Ranges based on observed inference costs across OpenAI, Anthropic, Google Vertex, and Azure OpenAI Service. Tool subscription fees, infrastructure costs, and per-seat licensing not included.

Stop rewarding token volume. Start rewarding outcomes. The leaderboard is the problem, not the solution. The team that ships the cleanest feature with the fewest tokens is the one you want.

Anders Lindholm

§ 04 · What engineering teams can actually do

“There are three procurement plays and two cultural plays. Most teams ignore all five.”

Practical question — what can engineering leaders do about this besides hope unit prices keep falling fast enough?

Five things. Three procurement, two cultural.

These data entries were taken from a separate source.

-- ==== Sys2Proof/Laws/PerInstr.lean ====
section
/-! SUPPORT. Statements made per instruction, about the instruction as syntax: the length of its encoding (R98). -/

namespace Sys2Proof.Laws.TokenLength

/-- R98: a token's encoding has its number of control bits and of data bytes; a host command is one register write
and has neither. -/
def Statement (i : Instr) : Prop :=
  match encode i with
  | .token ctrl data => ctrl.length = i.ctrlBits ∧ data.length = i.dataBytes ∧ 0 < i.ctrlBits
  | .cCmd _ => i.ctrlBits = 0 ∧ i.dataBytes = 0
  | .dCmd _ => i.ctrlBits = 0 ∧ i.dataBytes = 0

theorem keyload : Statement .keyload := ⟨rfl, rfl⟩
theorem encbuf : Statement .encbuf := ⟨rfl, rfl⟩
theorem decbuf : Statement .decbuf := ⟨rfl, rfl⟩
theorem dstart : Statement .dstart := ⟨rfl, rfl⟩
theorem lit (v : Byte) : Statement (.lit v) := ⟨rfl, rfl, Nat.succ_pos _⟩
theorem scopy (a b : Bool) (o : Byte) : Statement (.scopy a b o) := ⟨rfl, rfl, Nat.succ_pos _⟩
theorem lcopy (q : BitVec 13) (sz : BitVec 3) : Statement (.lcopy q sz) := ⟨rfl, rfl, Nat.succ_pos _⟩
theorem lcopyx (q : BitVec 13) (n : Byte) : Statement (.lcopyx q n) := ⟨rfl, rfl, Nat.succ_pos _⟩
theorem endMark : Statement .endMark := ⟨rfl, rfl, Nat.succ_pos _⟩

end Sys2Proof.Laws.TokenLength
end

On the procurement side, first: stop buying retail. The list price of OpenAI, Anthropic, Google Vertex, and Azure is the worst rate you can pay. Larger customers have negotiated 20 to 40 percent discounts directly with the providers, and resellers and credit marketplaces offer additional discounts on top. AICreditMart is one I’d point teams toward — they aggregate discounted API credits across OpenAI, Google, Azure, and AWS Bedrock at meaningful margins below list price, which for a team spending $10,000 a month is a $2,000-to-$4,000 monthly saving with no change to the underlying workflow. For a team spending $50,000 a month, that’s a quarter of a million in annual savings. It’s the lowest-effort win available.

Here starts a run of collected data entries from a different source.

theorem cryptBuf_of_cryptBlocks {m : Memory} (hb : s.ciph.status.busy = false)
    (hlen : s.ciph.cLen.toNat ≤ s.cfg.cbufCap) (hkeyed : s.ciph.keyed = true)
    (hm : cryptBlocks (f s.ciph.tab) (s.ciph.cLen.toNat / 8) 0 s.ciph.cbuf = .ok m) :
    cryptBuf f s = .next (haltC (startC { s with ciph := { s.ciph with cbuf := m } })) := by
  rw [cryptBuf, if_neg (by simp [hb]), if_neg (Nat.not_lt.2 hlen), if_neg (by simp [hkeyed]), hm]

/-- A buffer command that answers without a fault has passed both tests and transformed its blocks. -/
theorem cryptBuf_done (h : cryptBuf f s = .next t) (hfault : t.ciph.status.fault = false) :
    s.ciph.cLen.toNat ≤ s.cfg.cbufCap ∧ s.ciph.keyed = true ∧
      ∃ m, cryptBlocks (f s.ciph.tab) (s.ciph.cLen.toNat / 8) 0 s.ciph.cbuf = .ok m ∧
        t = haltC (startC { s with ciph := { s.ciph with cbuf := m } }) := by
  obtain ⟨_, ⟨_, rfl⟩ | ⟨_, _, rfl⟩ | hdone⟩ := cryptBuf_next h
  · cases hfault
  · cases hfault
  · exact hdone

end

/-- Settles O35: on both paths nothing but the status and the temporaries changes. -/
theorem bufferCommandFaults : Obligations.BufferCommandFaults := by
  intro s i hi hb
  obtain ⟨f, hf⟩ := exec_eq_cryptBuf hi
  rw [hf]
  refine ⟨fun hlen => ?_, fun hlen hkeyed => ?_⟩
  · exact ⟨_, cryptBuf_tooLong hb hlen, rfl⟩
  · exact ⟨_, cryptBuf_notKeyed hb hlen hkeyed, rfl⟩

/-- Settles O38: below eight bytes there is no block to transform. -/
theorem shortBuffersAreDone : Obligations.ShortBuffersAreDone := by
  intro s i hi hb hlen hkeyed hshort
  obtain ⟨f, hf⟩ := exec_eq_cryptBuf hi
  have hnone : cryptBlocks (f s.ciph.tab) (s.ciph.cLen.toNat / 8) 0 s.ciph.cbuf = .ok s.ciph.cbuf := by
    rw [Nat.div_eq_of_lt hshort, cryptBlocks]
  rw [hf]
  exact ⟨_, cryptBuf_of_cryptBlocks hb hlen hkeyed hnone, rfl, rfl, hkeyed, rfl⟩

/-! ## Blocks of a buffer -/

theorem readBlock_eq_ok_iff {m : Memory} {a : Nat} {b : Block} :
    readBlock m a = .ok b ↔ ∀ j (hj : j < 8), Memory.read m (a + j) = some b[j] := by
  refine ⟨readBlock_read, fun h => ?_⟩
  have hread : readBlock m a = .ok (blockOf (fun x => b[x - a]?.getD 0) a) := readBlock_ok fun j hj => by
    simp [h j hj, hj]
  rw [hread]
  refine congrArg Except.ok (Eq.trans ?_ (block_eta b))
  simp [blockOf]

/-- The byte of a buffer at `x`, from the block it lies in. -/
theorem read_of_readBlock {m : Memory} {x : Nat} {b : Block} (h : readBlock m (8 * (x / 8)) = .ok b) :
    Memory.read m x = b[x % 8]? := by
  have hread := readBlock_read h (x % 8) (Nat.mod_lt x (by decide))
  rwa [Nat.div_add_mod, ← Vector.getElem?_eq_getElem] at hread

section
variable {f : Block → Block} {n : Nat} {m m' : Memory}

/-- Block `k` after a run of block transforms is the transform of block `k` before it (R133, R134). -/
theorem cryptBlocks_block (h : cryptBlocks f n 0 m = .ok m') {k : Nat} (hk : k < n) :
    ∃ b, readBlock m (8 * k) = .ok b ∧ readBlock m' (8 * k) = .ok (f b) := by
  obtain ⟨hblocks, _⟩ := cryptBlocks_ok h
  obtain ⟨b, hb, hread⟩ := hblocks k (Nat.zero_le k) (by omega)
  refine ⟨b, hb, readBlock_eq_ok_iff.2 fun j hj => ?_⟩
  rw [hread _ (by omega) (by omega), Nat.add_sub_cancel_left, Vector.getElem?_eq_getElem hj]

theorem cryptBlocks_above (h : cryptBlocks f n 0 m = .ok m') {x : Nat} (hx : 8 * n ≤ x) :
    Memory.read m' x = Memory.read m x := by
  obtain ⟨_, hframe, _⟩ := cryptBlocks_ok h
  exact hframe x (.inr (by omega))

/-- The run of an inverse transform after a run of block transforms gives every byte back. -/
theorem cryptBlocks_undo {f' : Block → Block} (hinv : ∀ b, f' (f b) = b) (h : cryptBlocks f n 0 m = .ok m') :
    ∃ m'', cryptBlocks f' n 0 m' = .ok m'' ∧ ∀ x, Memory.read m'' x = Memory.read m x := by
  obtain ⟨m'', h'⟩ : ∃ m'', cryptBlocks f' n 0 m' = .ok m'' := cryptBlocks_succeeds fun x _ hx => by
    obtain ⟨b, _, hb⟩ := cryptBlocks_block h (k := x / 8) (by omega)
    simp [read_of_readBlock hb, Nat.mod_lt]
  refine ⟨m'', h', fun x => ?_⟩
  by_cases hx : x < 8 * n
  · obtain ⟨b, hb, hfb⟩ := cryptBlocks_block h (k := x / 8) (by omega)
    obtain ⟨b', hb', hfb'⟩ := cryptBlocks_block h' (k := x / 8) (by omega)
    obtain rfl : f b = b' := Except.ok.inj (hfb.symm.trans hb')
    rw [read_of_readBlock hfb', read_of_readBlock hb, hinv]
  · rw [cryptBlocks_above h' (by omega), cryptBlocks_above h (by omega)]

end

/-! ## A buffer command that succeeds -/

/-- A keyed buffer command on written blocks: each byte of a block is that of the transformed block (R133, R134, R135). -/
theorem cryptBuf_transforms (f : Tables → Block → Block) {s : State} {g : Nat → Byte}
    (hb : s.ciph.status.busy = false) (hlen : s.ciph.cLen.toNat ≤ s.cfg.cbufCap) (hkeyed : s.ciph.keyed = true)
    (hread : ∀ x, x < 8 * (s.ciph.cLen.toNat / 8) → Memory.read s.ciph.cbuf x = some (g x)) :
    ∃ t, cryptBuf f s = .next t ∧ CDone s t ∧ t.ciph.tab = s.ciph.tab ∧ t.ciph.keyed = true ∧
      ∀ x, Memory.read t.ciph.cbuf x =
        if x < 8 * (s.ciph.cLen.toNat / 8) then cryptedByte (f s.ciph.tab) g x else Memory.read s.ciph.cbuf x := by
  obtain ⟨m, hm⟩ : ∃ m, cryptBlocks (f s.ciph.tab) (s.ciph.cLen.toNat / 8) 0 s.ciph.cbuf = .ok m :=
    cryptBlocks_succeeds fun x _ hx => by rw [hread x (by omega)]; rfl
  refine ⟨_, cryptBuf_of_cryptBlocks hb hlen hkeyed hm, rfl, rfl, hkeyed, fun x => ?_⟩
  show Memory.read m x = _
  split
  · obtain ⟨b, hblock, hcrypted⟩ := cryptBlocks_block hm (k := x / 8) (by omega)
    have hg : readBlock s.ciph.cbuf (8 * (x / 8)) = .ok (blockOf g (8 * (x / 8))) :=
      readBlock_ok fun j hj => hread _ (by omega)
    obtain rfl : b = blockOf g (8 * (x / 8)) := Except.ok.inj (hblock.symm.trans hg)
    rw [read_of_readBlock hcrypted, show 8 * (x / 8) = x - x % 8 by omega]
    rfl
  · exact cryptBlocks_above hm (by omega)

/-- Settles O33: the transform of ENCBUF is EncBlock. -/
theorem encbufEncryptsBlocks : Obligations.EncbufEncryptsBlocks := fun _ _ => cryptBuf_transforms encBlock

/-- Settles O34: the transform of DECBUF is DecBlock. -/
theorem decbufDecryptsBlocks : Obligations.DecbufDecryptsBlocks := fun _ _ => cryptBuf_transforms decBlock

/-- Settles O37, path by path; the blocks of the path that succeeds end below the length. -/
theorem bufferCommandsPreserve : Obligations.BufferCommandsPreserve := by
  intro s t i hi h
  obtain ⟨f, hf⟩ := exec_eq_cryptBuf hi
  rw [hf] at h
  obtain ⟨_, ⟨_, rfl⟩ | ⟨_, _, rfl⟩ | ⟨_, _, m, hm, rfl⟩⟩ := cryptBuf_next h
  · exact ⟨rfl, fun _ _ => rfl⟩
  · exact ⟨rfl, fun _ _ => rfl⟩
  · exact ⟨rfl, fun _ => cryptBlocks_above hm⟩

/-- Settles O39: equal blocks are read, so equal blocks are transformed by the same tables. -/
theorem blocksAreIndependent : Obligations.BlocksAreIndependent := by
  intro s s' t t' i k k' hi htab h h' hfault hfault' hk hk' hsame j hj
  obtain ⟨f, hf⟩ := exec_eq_cryptBuf hi
  rw [hf] at h h'
  obtain ⟨_, _, m, hm, rfl⟩ := cryptBuf_done h hfault
  obtain ⟨_, _, m', hm', rfl⟩ := cryptBuf_done h' hfault'
  obtain ⟨b, hb, hfb⟩ := cryptBlocks_block hm hk
  obtain ⟨b', hb', hfb'⟩ := cryptBlocks_block hm' hk'
  have hread : readBlock s'.ciph.cbuf (8 * k') = .ok b :=
    readBlock_eq_ok_iff.2 fun j hj => (hsame j hj).symm.trans (readBlock_read hb j hj)
  obtain rfl : b = b' := Except.ok.inj (hread.symm.trans hb')
  rw [← htab] at hfb'
  exact (readBlock_read hfb j hj).trans (readBlock_read hfb' j hj).symm

/-! ## One buffer command after the other -/

theorem cryptBuf_undo {f f' : Tables → Block → Block} (hinv : ∀ tab b, f' tab (f tab b) = b) {s t : State}
    (h : cryptBuf f s = .next t) (hfault : t.ciph.status.fault = false) :
    ∃ u, cryptBuf f' t = .next u ∧ u.ciph.status.done = true ∧
      ∀ x, Memory.read u.ciph.cbuf x = Memory.read s.ciph.cbuf x := by
  obtain ⟨hlen, hkeyed, m, hm, rfl⟩ := cryptBuf_done h hfault
  obtain ⟨m', hm', hread⟩ := cryptBlocks_undo (hinv s.ciph.tab) hm
  exact ⟨_, cryptBuf_of_cryptBlocks rfl hlen hkeyed hm', rfl, hread⟩

/-- Settles O36, by the inverse of the first command's block transform. -/
theorem bufferCommandsUndoEachOther : Obligations.BufferCommandsUndoEachOther := by
  intro s t i j hij
  obtain ⟨rfl, rfl⟩ | ⟨rfl, rfl⟩ := hij
  · exact cryptBuf_undo decBlock_encBlock
  · exact cryptBuf_undo encBlock_decBlock

end Sys2Proof.Machine
end

section
/-! DSTART, the tokens that need no copy, and the two ways to write a copy of 3 to 5 bytes (R160, R163, R167, R171). -/

namespace Sys2Proof.Machine

/-- Settles O24: both are the copy of `2a + b + 2` bytes from the same distance back. -/
theorem scopyAndLcopyAgree : Obligations.ScopyAndLcopyAgree := by
  intro s a b o q sz hq hsize hdist
  have hsz : shortSize a b = longSize sz := congrArg (· + 2) hsize
  rw [exec_scopy_eq, exec_lcopy_eq hq, hdist, hsz]

/-- Settles O14: with D_ILEN within the capacity an idle DCMP goes straight to the start of its run. -/
theorem dstartBeginsRun : Obligations.DstartBeginsRun := by
  intro s hidle hlen
  have hbusy : ¬s.dcmp.status.busy = true := by simp [hidle]
  exact ⟨_, (if_neg hbusy).trans (if_neg (Nat.not_lt.2 hlen)), rfl⟩

/-- Settles O15: the length is tested once the command is accepted, and before anything is taken from it. -/
theorem dstartTooLongFaults : Obligations.DstartTooLongFaults := by
  intro s hidle hlen
  have hbusy : ¬s.dcmp.status.busy = true := by simp [hidle]
  exact ⟨_, (if_neg hbusy).trans (if_pos hlen), rfl⟩

/-- Settles O16: the append of LIT has room, and a write changes one byte. -/
theorem litAppendsByte : Obligations.LitAppendsByte := by
  intro v s hroom
  have happend : append s.cfg.doutCap s.win v =
      .ok { opos := s.dcmp.opos + 1, dout := Memory.write s.dcmp.dout s.dcmp.opos v } :=
    if_pos ((hasRoom_iff _ _).2 hroom)
  have hexec : exec (.lit v) s = _ := congrArg (finishToken s) happend
  exact ⟨_, hexec, rfl, rfl, Memory.read_write s.dcmp.dout s.dcmp.opos v⟩

/-- A position that fits is what its register shows (R32). -/
theorem position32_of_lt {n : Nat} (h : n < 2 ^ 32) : position32 n = BitVec.ofNat 32 n := if_pos h

/-- Settles O20: END has no test, and each register takes its position. -/
theorem endStopsRun : Obligations.EndStopsRun := fun _ => ⟨_, rfl, rfl, position32_of_lt, position32_of_lt⟩

end Sys2Proof.Machine
end

section
/-! A step of a run: the token fetched and what it can answer (R161). -/

namespace Sys2Proof.Machine

/-- The turn of a run whose fetch answers a token (R161). -/
theorem unitsTurn_of_token {s : State} {i : Instr} {c : Cursor} (hb : s.dcmp.status.busy = true)
    (hd : decodeToken s.stream s.dcmp.cur = .ok i c) : unitsTurn s = exec i (s.setCursor c) := by
  rw [unitsTurn, if_pos hb, tokenStep, hd]

/-- The turn of a run whose fetch meets a byte of the stream without value (R37). -/
theorem unitsTurn_of_noValue {s : State} {a : Nat} {c : Cursor} (hb : s.dcmp.status.busy = true)
    (hd : decodeToken s.stream s.dcmp.cur = .stop (.noValue a) c) : unitsTurn s = .fault (.noValue .din a) := by
  rw [unitsTurn, if_pos hb, tokenStep, hd]

/-- With no host action to come and no run under way a step changes nothing (R215, R230). -/
theorem step_of_idle {s : State} (hq : s.hostq = []) (hb : s.dcmp.status.busy = false) : step s = .next s :=
  (step_of_no_action hq).trans (if_neg (by simp [hb]))

/-- Settles O9: a step with no action due is the units' turn, whose fetch does not see the host's queue. -/
theorem stepRunsFetchedToken : Obligations.StepRunsFetchedToken := by
  intro s i c hb hd
  constructor
  · intro hq
    exact (step_of_no_action hq).trans (unitsTurn_of_token hb hd)
  · intro k a rest hq
    have hstep : step s = unitsTurn { s with hostq := ⟨k, a⟩ :: rest } := by
      unfold step machineStep
      rw [hq]
    exact hstep.trans (unitsTurn_of_token (s := { s with hostq := ⟨k, a⟩ :: rest }) hb hd)

end Sys2Proof.Machine
end

section
/-! The length of a run and of its output (R162): a token that goes on takes stream bytes and appends at most 265. -/

namespace Sys2Proof.Machine

theorem ipos_le_of_getByte {st : Stream} {c c' : Cursor} {v : Byte} (h : getByte st c = .ok v c') : c'.ipos ≤ st.len := by
  obtain ⟨_, e⟩ | ⟨_, _, e⟩ | ⟨hlt, v, _, e⟩ := getByte_cases st c <;> rw [e] at h <;> cases h
  exact hlt

theorem ipos_le_of_getU16 {st : Stream} {c c' : Cursor} {f : BitVec 16} (h : getU16 st c = .ok f c') :
    c'.ipos ≤ st.len := by
  obtain ⟨_, e⟩ | ⟨_, a, _, _, e⟩ | ⟨hle, b0, b1, _, _, e⟩ := getU16_cases st c <;> rw [e] at h <;> cases h
  exact hle

/-- Every token ends in a data byte, so a fetched token lies within the stream, wherever the fetch began. -/
theorem TokenRead.ipos_le {st : Stream} {c c' : Cursor} {i : Instr} (h : TokenRead st c i c') : c'.ipos ≤ st.len := by
  cases h with
  | lit _ h | scopy _ _ _ _ h | lcopyx _ _ _ _ _ h => exact ipos_le_of_getByte h
  | endMark _ _ h | lcopy _ _ h _ => exact ipos_le_of_getU16 h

And the other two procurement plays?

Multi-provider sourcing. Most teams default to one model provider for cultural reasons — they like Claude, or they trust GPT, or they started with Gemini. That’s fine for the first six months. After that, the unit economics differ across providers for different workloads, and routing traffic intelligently across multiple providers can cut costs 20 to 35 percent. There are now several open-source routers — LiteLLM, OpenRouter, Portkey — that make this technically trivial. The barrier is organisational, not technical. Third: caching aggressively. Inference cost dominates output token cost. If your application repeatedly asks the same or similar questions, prompt caching across providers can reduce token spend by 50 to 80 percent for the cached portions. Most teams underutilise this dramatically.

And the cultural pieces?

Stop incentivising volume. Whatever Meta thought they were achieving with the Claudeonomics leaderboard, what they actually achieved was teaching their engineers to waste tokens. The same pattern at Uber, the same pattern at Amazon. If you reward usage, you get usage. If you reward outcomes — features shipped, bugs fixed, customer issues resolved — you get outcomes, and the token usage that produces those outcomes is dramatically lower than the usage produced by people optimising for the leaderboard. Second cultural piece: train engineers to use the cheapest model that meets the task requirement. Most engineers default to the most capable model for every task, which is wasteful. A code completion doesn’t need GPT-4.1. A documentation lookup doesn’t need Claude Opus. A simple classification task doesn’t need Gemini 2.5 Pro. The smartest engineers I know are increasingly model-agnostic — they pick the right model for the right job, and their unit costs are a fraction of what their less-disciplined colleagues are running.

§ 05 · The road ahead

“Jensen says 100 agents per employee. The bill says that’s $40 billion in tokens.”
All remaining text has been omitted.